In the above section, we can see that our dataset contains **1047 rows** x **14 columns**, meaning that for each of the passengers *(of which there are 1047)* we have **14** features each.<br>
The following is a list of all the available features in this dataset as well as their details:<br>
1.  **PClass** - *(Passenger class)* - as a means to identify the SES *(Socio-economic status)* of the passenger. *(1 - upper, 2 - middle, 3 - lower)*
2.  **Survived** - Survival status of the passenger. *(Has the passenger survived the tragedy)*
3.  **Name** - Full name of the passenger.
4.  **Sex** - Gender of the passenger.
5.  **Age** - Age of the passenger. *(In years)*
6.  **Sibsp** - Number of siblings / spouses aboard the Titanic.
7.  **Parch** - Number of parents / children aboard the Titanic.
8.  **Ticket** - Ticket number.
9.  **Fare** - Passenger fare. *(Amount paid for the ticket)*
10.  **Cabin** - Cabin number.
11.  **Embarked** - Port from where the ship embarked. *(C = Cherbourg, Q = Queenstown, S = Southampton)*
12.  **Boat** - How many boats have been used.
13.  **Body** - Has the body been found or not.
14.  **Homedest** - Where the passenger's homedestination is.

#### ***Data pre-processing***

Before we get started with anything, we have to look at our data with an extra pair of glasses and look for missing data, strings that need to be converted, etc.<br><br>
The first thing that jumped at us when we saw the data was that there was plenty of missing data in the dataset.
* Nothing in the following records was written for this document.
-- ==== Sys2Proof/Machine/Step.lean ====
section
/-! DEFINITION. Machine/Step.lean: one step of the block: the command at the front of the queue, or idling. -/

namespace Sys2Proof.Machine

/-- Takes the command at the front of the queue and runs it with the queue's rest; an empty queue idles (log 7). -/
def step (s : State) : Host.Outcome State Fault Refusal :=
  match s.pending with
  | [] => .next s
  | i :: rest => exec i { s with pending := rest }

/-- The state with the command a table word spells put at the front of the queue; no row of the table gives bits, so no
word spells one and the state is unchanged. -/
def State.withFetchWord (s : State) (nbits w : Nat) : State :=
  match Sys2Proof.decodeTableWord nbits w with
  | some i => { s with pending := i :: s.pending }
  | none => s

end Sys2Proof.Machine
end

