/-- A command in flight ends once: its completion of 32 bytes stands in its ring's CQ, or in the boot mailbox, with its status,
results and MOD_USEC; the CQ tail and the phase go on, and the command and the entries it owed are gone: one, or two of a
long command that was not acknowledged. With no port up the entry is held, what it owes beside it is released, and the
command stays in flight until it is written (R345, R351, R352, R356 to R359, R363). The key of host memory past 2^44 is the
model's. -/
def Obligations.CompletionsStandInTheirQueue : Prop :=
  ∀ (s : State) (c : Command) (status : BitVec 16) (r0 r1 : Word),
    s.command c.ref = some c → c.dropped = false → c.ended = false → s.host.state ≠ .halted →
    (∀ t, c.ref = .tag t → s.hostUp = true →
      let r := s.ring c.ring
      let h := r.cqBase.toNat + 32 * r.cqTail
      let a := if h < 2 ^ 44 then 0x100000000000 + h else 2 ^ 80 + h
      h + 32 ≤ 2 ^ 44 ∨ (2 ^ 44 ≤ h ∧ h + 32 ≤ 2 ^ 64) →
      let u := s.finish c.ref status r0 r1
      let v := u.ring c.ring
      u.command c.ref = none ∧
      getByte u.mem a = status.extractLsb' 0 8 ∧ getByte u.mem (a + 1) = status.extractLsb' 8 8 ∧
      getByte u.mem (a + 2) = t.extractLsb' 0 8 ∧
      (getByte u.mem (a + 3)).toNat = t.toNat / 256 + (if r.phase then 128 else 0) ∧
      getByte u.mem (a + 6) = BitVec.ofNat 8 c.ring.toNat ∧
      getWord u.mem (a + 8) = r0 ∧ getWord u.mem (a + 16) = r1 ∧ getWord u.mem (a + 24) = BitVec.ofNat 64 s.nemar.usec ∧
      (∀ x, (x < a ∨ a + 32 ≤ x) → getByte u.mem x = getByte s.mem x) ∧
      v.cqTail = (if r.cqTail + 1 = 2 ^ r.cqLog2 then 0 else r.cqTail + 1) ∧
      v.phase = (if r.cqTail + 1 = 2 ^ r.cqLog2 then !r.phase else r.phase) ∧
      v.cqUsed = r.cqUsed + 1 ∧ v.inflight = r.inflight - 1 ∧
      v.owed = r.owed - (if isLongOp c.sub.opcode.toNat = true ∧ c.longAcked = false then 2 else 1)) ∧
    (∀ t, c.ref = .tag t → s.hostUp = false → let u := s.finish c.ref status r0 r1
      u.mem = s.mem ∧ (∃ d, u.command c.ref = some d ∧ d.ended = true) ∧
      (u.ring c.ring).inflight = (s.ring c.ring).inflight ∧ u.host.held.length = s.host.held.length + 1 ∧
      (u.ring c.ring).owed = (s.ring c.ring).owed - (if isLongOp c.sub.opcode.toNat = true ∧ c.longAcked = false then 1 else 0)) ∧
    (c.ref = .boot →
      let u := s.finish .boot status r0 r1
      u.command .boot = none ∧ u.host.bootBusy = false ∧ u.host.bootDone = true ∧ u.mem = s.mem ∧
      getByte u.host.boot 128 = status.extractLsb' 0 8 ∧ getByte u.host.boot 129 = status.extractLsb' 8 8 ∧
      getWord u.host.boot 136 = r0 ∧ getWord u.host.boot 144 = r1 ∧
      getWord u.host.boot 152 = BitVec.ofNat 64 s.nemar.usec ∧
      (∀ x, (x < 128 ∨ 160 ≤ x) → getByte u.host.boot x = getByte s.host.boot x))

/-- IDENTIFY, RESYNC, CSR_READ, LOG_READ, FAULTMAP_READ and CAL_EXPORT write what they report into the buffer and succeed: the
header, the summary, the words of registers that are there, the event records from a number on as far as the buffer goes, the
fault map, the calibration set; RESYNC releases the finished tags it has reported, with the entries they owed. CSR_WRITE goes
the other way: a word of the buffer goes into its register, or is refused as the register's block refuses it (R370, R384,
R387, R425, R432, R467). -/
def Obligations.ReportsGoIntoTheBuffer : Prop :=
  ∀ (s : State) (k : CmdRef) (c : Command),
    let b := c.sub
    let reports := fun (i : Instr) (bs : List Byte) (r0 r1 : Word) => exec i s = .next ((s.bufWrite b 0 bs).succeed k r0 r1)
    (s.accepts k 0x01 c → reports (.identify k) (s.summaryHeader 1024) (capWord s.grade) s.hstId ∧
      (s.summaryHeader 1024).length = 1024 ∧
      ofBytes (((s.summaryHeader 1024).drop 8).take 8) = s.nemar.usec % 2 ^ 64) ∧
    (s.accepts k 0x02 c → s.nemar.finished = [] → reports (.resync k) s.summary 53248
      (BitVec.ofNat 64 (s.nemar.cmds.filter (fun d => d.ref != .boot)).length)) ∧
    (s.accepts k 0x02 c → let t := s.bufWrite b 0 s.summary
      ∃ u : State, exec (.resync k) s = .next (u.succeed k 53248 (BitVec.ofNat 64
          ((s.nemar.cmds.filter (fun d => d.ref != .boot)).length + s.nemar.finished.length))) ∧
        u.nemar = { s.nemar with finished := [] } ∧ u.mem = t.mem ∧ u.host.boot = t.host.boot ∧ u.cores = s.cores ∧
        ∀ q : RingId, u.ring q = { s.ring q with owed := (s.ring q).owed -
          ((s.nemar.finished.filter (fun f => f.cmd.ring == q)).map (fun f => f.cmd.debt)).sum }) ∧
    (s.accepts k 0x03 c → let n := fld (b.arg 1) 0 10
      (∀ j, j < n → s.csrAbsent (csrTarget ((b.arg 0).toNat + 8 * j)) = false) →
      reports (.csrRead k) ((List.range n).flatMap (fun j =>
        toBytes 8 (s.csrRead (csrTarget ((b.arg 0).toNat + 8 * j))).toNat)) (BitVec.ofNat 64 n) 0) ∧
    (s.accepts k 0x04 c → b.arg 1 = 1 → b.arg 0 = 0x080000000150 →
      exec (.csrWrite k) s = .next (({ s with nemar := { s.nemar with rngSavedSeed := s.bufWord b 0 } } : State).succeed k 1 0)) ∧
    (s.accepts k 0x04 c → b.arg 1 = 1 → let t := csrTarget (b.arg 0).toNat
      s.dieDark t = false →
      (s.csrWriteFails t = none → exec (.csrWrite k) s = .next ((s.csrPut t (s.bufWord b 0)).succeed k 1 0)) ∧
      (∀ e, s.csrWriteFails t = some e → exec (.csrWrite k) s = .next (s.finish k e 0 0x100000000))) ∧
    (s.accepts k 0x05 c → bit (b.arg 0) 63 = false → ∀ o, s.nemar.logNext = o + s.nemar.log.length →
      (∀ i e, s.nemar.log[i]? = some e → e.seq = o + i) →
      let first := max (fld (b.arg 0) 0 63) o
      let n := min (b.bufLen.toNat / 64) (s.nemar.logNext - first)
      reports (.logRead k) (((s.nemar.log.drop (first - o)).take (b.bufLen.toNat / 64)).flatMap (fun e =>
          e.words.flatMap (fun w => toBytes 8 w.toNat)))
        (BitVec.ofNat 64 n) (BitVec.ofNat 64 (min first s.nemar.logNext + n))) ∧
    (s.accepts k 0x06 c → reports (.faultmapRead k) s.faultMapBytes 8768 0 ∧ s.faultMapBytes.length = 8768) ∧
    (s.accepts k 0x53 c → reports (.calExport k) s.calBytes 31296 0 ∧ s.calBytes.length = 31296)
As an example lets look at the **age** feature:

In [None]:
df["age"]

As we can see, there are plenty of **"?"** within this column. The **"?"** in this case means **missing data**. But there isn't missing data only in the age column, but in others too. Now we need to start cleaning the useless and uncleaned data.<br>

We will start off by dealing with the missing data in our dataset.<br>
To locate the missing DATA there are multiple methods:
- **Heat maps**
- **Percentages**
- **Bar graphs**

In our case we think that **percentages** are the most convinient for finding out how much missing data there is in each of the columns.

We define and run the function for calculating the missing % of data in all of the columns.

In [None]:
def missingPercentages(self , str = ""):
    for col in self.columns:
        pct_missing = np.mean(df[col] == str)
        print('{} - {}%'.format(col, round(pct_missing*100)))

missingPercentages(df , "?") # Function which uses the dataframe and looks for percentages of missing data "?".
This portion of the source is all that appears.